Next, another embodiment of the present invention will be described. The structure already demonstrated by the following embodiment attaches | subjects the same code | symbol to drawing, and abbreviate | omits description suitably.

The shape, extension direction, number, etc. of the jet port 24 can be set arbitrarily. The shape, extension direction, number, arrangement, and the like of the heat pipe 31 can be appropriately changed according to the shape, extension direction, number, and the like of the jet port 24.

In the second embodiment shown in FIG. 3, a plurality of jet holes 24 are provided in the second electrode 20. Each blower outlet 24 is oblique with respect to the longitudinal direction of the 2nd electrode 20. The plurality of ejection openings 24 are arranged in parallel with each other at intervals in the longitudinal direction of the second electrode 20.

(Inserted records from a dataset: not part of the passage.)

-- ==== Sys2Proof/Machine/Contexts.lean ====
section
/-! DEFINITION. Contexts (chapter 18): switch points (R409), saving (R410, R411), the save area (R412, R413), restoring (R415 to
R418), signals held meanwhile (R419) and DISCARD (R420). -/

namespace Sys2Proof.Machine

/-! ### Switch points (R409) -/

/-- R409: commands that stop at a boundary inside their work. -/
def stopsForSwitch (x : Desc) : Bool :=
  opcodeOf x ∈ [0x20, 0x21, 0x22, 0x23, 0x40, 0x50, 0x60, 0x81] || (opcodeOf x == 0x51 && !bitOf x.q4.toNat 8)

/-- R409: a command is where a switch finds it. A MERGE stands at an output-tile boundary when none of its tile's pairs has been
delivered (R294); a STEP_CLOSE that has started holds a switch back until it retires (R344). -/
def Cmd.atSwitch (c : Cmd) : Bool :=
  if opcodeOf c.desc = 0x71 then c.st == .fetched || c.st == .waiting || c.st == .retired
  else c.st != .running || c.parked.isSome ||
    (!c.worked && stopsForSwitch c.desc && (opcodeOf c.desc != 0x60 || c.aux.getD 5 0 == 0))

/-- R409: a partition is at a switch point. -/
def Device.switchPoint (d : Device) (p : Nat) : Bool :=
  (d.partCores p).all (fun c => (d.core c).st == .idle) && (List.range 64).all fun q => (d.queue p q).all Cmd.atSwitch

/-- R271: the lowest group of a keyed SCATTER that is not acknowledged; every other command restarts where it stands, a SAMPLE from
its start (R248). -/
def Device.restartUnit (d : Device) (p q : Nat) (c : Cmd) : Nat :=
  if opcodeOf c.desc = 0x40 then 0
  else if opcodeOf c.desc = 0x51 then
    let sent := ((d.cmdReqs p q c.idx).filter fun e => e.2.item != 2 ^ 40).map fun e => e.2.item / 64
    let held := c.held.map fun k => k.seq % 2 ^ 40 / 64
    (sent ++ held).foldl min c.unit
  else c.unit

/-! ### The save area (R412, R413) -/

/-- The quadwords of a descriptor. -/
def descWords (x : Desc) : List Word := [x.q0, x.q1, x.q2, x.q3, x.q4, x.q5, x.q6, x.q7]

/-- What the area holds of a partition's queue: its commands that have not retired. -/
def Device.outstanding (d : Device) (p q : Nat) : List Cmd := (d.queue p q).filter fun c => c.st != .retired

/-- R412: the offsets of the parts of queue q: its record, descriptors and restart records. -/
def queueAt (q : Nat) : Nat := 2 ^ 20 + 49152 * q

/-- R412: bytes written for a queue: its record, then, where commands are outstanding, their descriptors and restart records. -/
def Device.queueParts (d : Device) (p : Nat) (rings : List (Nat × Nat)) (q : Nat) : List (Nat × List Byte) :=
  let cs := d.outstanding p q
  let head := leBytes 4 (d.consumed p q) ++ leBytes 4 (d.fld (.cmdQStatus p q) Fd.cmdQStatusRetireIndex) ++ leBytes 4 cs.length ++
    leBytes 4 (ofBool (rings.any fun r => r.1 == q)) ++ leBytes 8 (d.reg (.cmdQCfg p q)).toNat ++ leBytes 40 0
  let restart := fun (c : Cmd) =>
    let kind := if c.st = .done then 2 else if c.st = .running then 1 else 0
    leBytes 1 kind ++ leBytes 1 (if kind = 2 then c.status else 0) ++ leBytes 6 0 ++
      leBytes 8 (if kind = 1 then d.restartUnit p q c else 0)
  (queueAt q, head) ::
    (if cs = [] then [] else
      [(queueAt q + 4096, cs.flatMap fun c => (descWords c.desc).flatMap fun w => leBytes 8 w.toNat),
       (queueAt q + 36864, cs.flatMap restart)])

/-- R412: the completed slots of a flow's window, by sequence number modulo 256. -/
def Flow.bitmap (x : Flow) : Nat := maskOf ((x.items.filter (·.completed)).map fun i => i.seq % 256)

/-- R412: bytes written for sync objects and flows. -/
def Device.syncParts (d : Device) (p : Nat) : List (Nat × List Byte) :=
  let base := 1024 * d.fld (.synPartCfg p) Fd.synPartCfgSyncBase
  let n := 1024 * d.fld (.synPartCfg p) Fd.synPartCfgSyncCount
  [(2 ^ 22, (List.range n).flatMap fun r => leBytes 8 (d.obj (base + r)).value.toNat ++ leBytes 8 (d.reg (.synObjCfg (base + r))).toNat),
   (6 * 2 ^ 20, (List.range 1024).flatMap fun f =>
      leBytes 8 (d.reg (.synFlowCfg p f)).toNat ++ leBytes 8 (d.flowNext p f) ++ leBytes 32 (d.flow p f).bitmap ++ leBytes 16 0)]

/-- R413: the slots of a core that are not EMPTY. -/
def Core.liveSlots (k : Core) : List Nat := (List.range 128).filter fun i => (SMap.at' {} k.slots i).mode != .empty

/-- R412: where core section k begins. -/
def coreAt (k : Nat) : Nat := 2 ^ 24 + 2 ^ 23 * k

/-- R413: offset and length of the parts of a core section whose bytes the spec does not lay out: vector state, step-frame
accumulators, slot metadata, and the running values of the slots that are not EMPTY. -/
def openParts (live : List Nat) : List (Nat × Nat) :=
  [(4587520, 65536), (4653056, 36864), (4718592, 8192)] ++ live.map fun s => (4734976 + 16384 * s, 16384)

/-- R413: offset and length of every part of a core section, in ascending order. -/
def coreSpans (frames : Nat) (live : List Nat) : List (Nat × Nat) :=
  [(0, 4096 * frames), (4194304, 64 * frames), (4259840, 256 * frames), (4521984, 65536)] ++ openParts live

/-- Bytes whose encoding the spec leaves open. -/
def openBytes (free off n : Nat) : List Byte := (List.range n).map fun i => Config.freeByte free (off + i)

/-- R413: bytes written for core section k. -/
def Core.parts' (k : Core) (frames free at' : Nat) : List (Nat × List Byte) :=
  [(at', scrBytes k.scratch 0 (4096 * frames)), (at' + 4194304, scrBytes k.scratch (hdrAt 0) (64 * frames)),
   (at' + 4259840, scrBytes k.scratch (sclAt 0) (256 * frames)),
   (at' + 4521984, (List.range 8192).flatMap fun i => leBytes 8 (k.word i).toNat)] ++
  (openParts k.liveSlots).map fun x => (at' + x.1, openBytes free (at' + x.1) x.2)

/-- The registers that hold step, layer and binding state of a partition (R410 types 1, 3, 4, 5). -/
def ctxRegs (p : Nat) : List Reg :=
  [.cisPartWindow p, .cisPartStep p, .cisPartSat p] ++ (List.range 64).flatMap (fun l => [.sprLayerState p l, .sprLayerCount p l]) ++
  (List.range 32).map (fun b => .updBind p b) ++ (List.range 16).map fun k => .updFactor p k

/-- R412 type 10: an armed stream as it is saved, its core by relative number: tiles that have landed and are not visible are
fetched again. -/
def Stream.saved (x : Stream) (rel : Nat → Nat) : Stream :=
  { x with core := rel x.core, next := (x.landed.map (·.t)).foldl min x.next, landed := [], parked := none, again := none }

/-- R410: what the area says beyond the bytes the spec lays out. -/
def Device.ctxOf (d : Device) (p declared : Nat) : EngineCtx :=
  let cores := d.partCores p
  let rel := fun c => cores.idxOf c
  { part := d.part p, regs := (ctxRegs p).map d.reg
    streams := (d.streams.filter fun e => e.1 / 4096 == p && e.2.armed).map fun e => (e.1 % 4096, e.2.saved rel)
    cores := (List.range (8 * declared)).map fun k => (cores[k]?.map d.core).getD {}
    vecFlags := (List.range (8 * declared)).map fun k => (cores[k]?.map fun c => d.reg (.vecFlags c)).getD 0
    groups := (List.range 64).filterMap fun g =>
      if d.flag (.lnkGroup p g) Fd.lnkGroupFormed then
        some { group := g, members := d.groupMembers p g, rank := (d.groupMembers p g).idxOf d.chip
               level := d.fld (.lnkGroup p g) Fd.lnkGroupLevel, seq := (d.group p g).seq }
      else none
    cmds := (List.range 64).flatMap fun q => (d.outstanding p q).map fun c => { queue := q, cmd := c }
    syncs := 1024 * d.fld (.synPartCfg p) Fd.synPartCfgSyncCount }

/-- R412: the engine records of a context, as type and content: a group (9), an armed stream (10) and a bound table (11) as the quadwords of
what the rule names, in its order (DESIGN CHOICE, log entry 145); the content of the others is open. -/
def EngineCtx.records (e : EngineCtx) : List (Nat × Option (List Byte)) :=
  let words := fun (l : List Nat) => some (l.flatMap fun w => leBytes 8 w)
  let x := e.part
  [(1, none), (2, none), (3, none)] ++ x.layers.map (fun _ => (4, none)) ++ x.rules.map (fun _ => (5, none)) ++
  x.schedules.map (fun _ => (6, none)) ++ (x.rules.filter fun r => r.2.any fun y => !y.col.isEmpty).map (fun _ => (7, none)) ++ [(8, none)] ++
  e.groups.map (fun g => (9, words (g.members ++ [g.rank, g.level, g.seq]))) ++
  e.streams.map (fun s => (10, words [s.2.desc, s.2.next, s.2.visible.length])) ++
  x.tables.filterMap fun t => t.2.map fun y => (11, words [t.1, y.current, y.previous.getD 0])

/-- R412: the bytes of engine records, each its type in 16 bits, the length of its content in 32 and its content; an open content has an
open length, up to room. -/
def recordBytes (room : Nat) : Nat → List (Nat × Option (List Byte)) → List Byte
  | _, [] => []
  | free, (t, some bs) :: rest => leBytes 2 t ++ leBytes 4 bs.length ++ bs ++ recordBytes room free rest
  | free, (t, none) :: rest =>
    let n := (Config.freeWord free).toNat % (room + 1)
    leBytes 2 t ++ leBytes 4 n ++ openBytes free 0 n ++ recordBytes room (free + 1) rest
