/-- R444: a verified board configuration record is written to flash: 0x1308 with its version. -/
def Device.applyUpdate (d : Device) : Device :=
  match d.mgmt.update with
  | none => d.pldmAnswer "APPLY_COMPLETE" 1 []
  | some u =>
    if u.verified = false ∨ u.applied = true then d.pldmAnswer "APPLY_COMPLETE" 1 []
    else
      let d := d.setUpdate (some { u with applied := true })
      let d := if u.component = 2 then
          ({ d with flash := { d.flash with board := u.board } } : Device).logModule 0x1308 0 [wordOf (ofLeBytes ((u.board.drop 6).take 2))]
        else d
      d.pldmAnswer "APPLY_COMPLETE" 0 []

/-- R443: ActivateFirmware reports activation at the next device reset, and the update ends. -/
def Device.activate (d : Device) : Device :=
  if d.mgmt.update.any (·.applied) then (d.setUpdate none).pldmAnswer "ACTIVATE_FIRMWARE" 0 [] else d.pldmAnswer "ACTIVATE_FIRMWARE" 1 []

/-! ### The meanings -/

/-- TOKEN_SUBMIT: whether the token's signature verifies; the token, where it comes by the debug path and not by SEC_TOKEN. -/
def execTokenSubmit (sigOk : Bool) (byDebug : Option (List Byte)) (s : State) : Result :=
  serving (fun d => d.tokenSubmit (byDebug.getD d.tokenWindow) sigOk) s

/-- GET_VERSION. -/
def execGetVersion (s : State) : Result := serving (·.getVersion) s

/-- GET_CAPABILITIES. -/
def execGetCapabilities (s : State) : Result := serving (·.getCapabilities) s

/-- NEGOTIATE_ALGORITHMS: whether the request offers ECDSA P-521 and SHA-512. -/
def execNegotiateAlgorithms (offered : Bool) (s : State) : Result := serving (·.negotiate offered) s

/-- GET_DIGESTS. -/
def execGetDigests (s : State) : Result := serving (·.digests) s

/-- GET_CERTIFICATE: a slot, and which bytes of its chain are asked for. -/
def execGetCertificate (slot : Nat) (part : ChainPart) (s : State) : Result := serving (·.certificate slot part.off (part.len % 65536)) s

/-- CHALLENGE, of a slot. -/
def execChallenge (slot : Nat) (s : State) : Result := serving (·.challenge slot) s

/-- GET_MEASUREMENTS: measurements 1 to 7 and the signature. -/
def execGetMeasurements (slot : Nat) (s : State) : Result :=
  serving (fun d => d.attestSigned "GET_MEASUREMENTS" slot d.measured) s

/-- I3C_DYNAMIC_ADDRESS: by SETDASA from a static address, or by ENTDAA. -/
def execI3cDynamicAddress (static : Option Nat) (addr : Nat) (s : State) : Result := serving (·.i3cAddress static addr) s

/-- MCTP_SET_ENDPOINT_ID: the endpoint ID, and the transmission unit that the bus owner uses. -/
def execMctpSetEndpointId (ids : EndpointIds) (s : State) : Result := serving (·.endpoint ids.eid ids.unit) s

/-- PLDM_DISCOVERY: a PLDM type 0 command; the types supported are 0, 2, 4 and 5 of the standards R441 lists. -/
def execPldmDiscovery (s : State) : Result := serving (·.pldmAnswer "PLDM_DISCOVERY" 0 [0, 2, 4, 5]) s

/-- PLDM_GET_FRU. -/
def execPldmGetFru (s : State) : Result := serving (fun d => d.pldmAnswer "PLDM_GET_FRU" 0 d.fru) s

The number of the heat pipes 31 of 2nd Embodiment is one more than the number of the blowing ports 24. As shown in FIG. The heat pipes 31 are alternately arranged with the jet port 24 between the adjacent jet ports 24 and further outside of the outermost jet port 24. The plurality of heat pipes 31 are arranged in parallel with each other at intervals in the longitudinal direction of the second electrode 20. The heat absorbing part 32 of each heat pipe 31 is oblique with respect to the longitudinal direction of the 2nd electrode 20, and extends along the blower outlet 24. As shown in FIG. Thereby, the periphery of each blower outlet 24 of the 2nd electrode 20 can be cooled reliably. The heat dissipation part 33 of each heat pipe 31 is continuous to both ends of the heat absorption part 32, and extends to the vicinity of the left and right edges of the 2nd electrode 20 along the singular direction of the 2nd electrode 20, have.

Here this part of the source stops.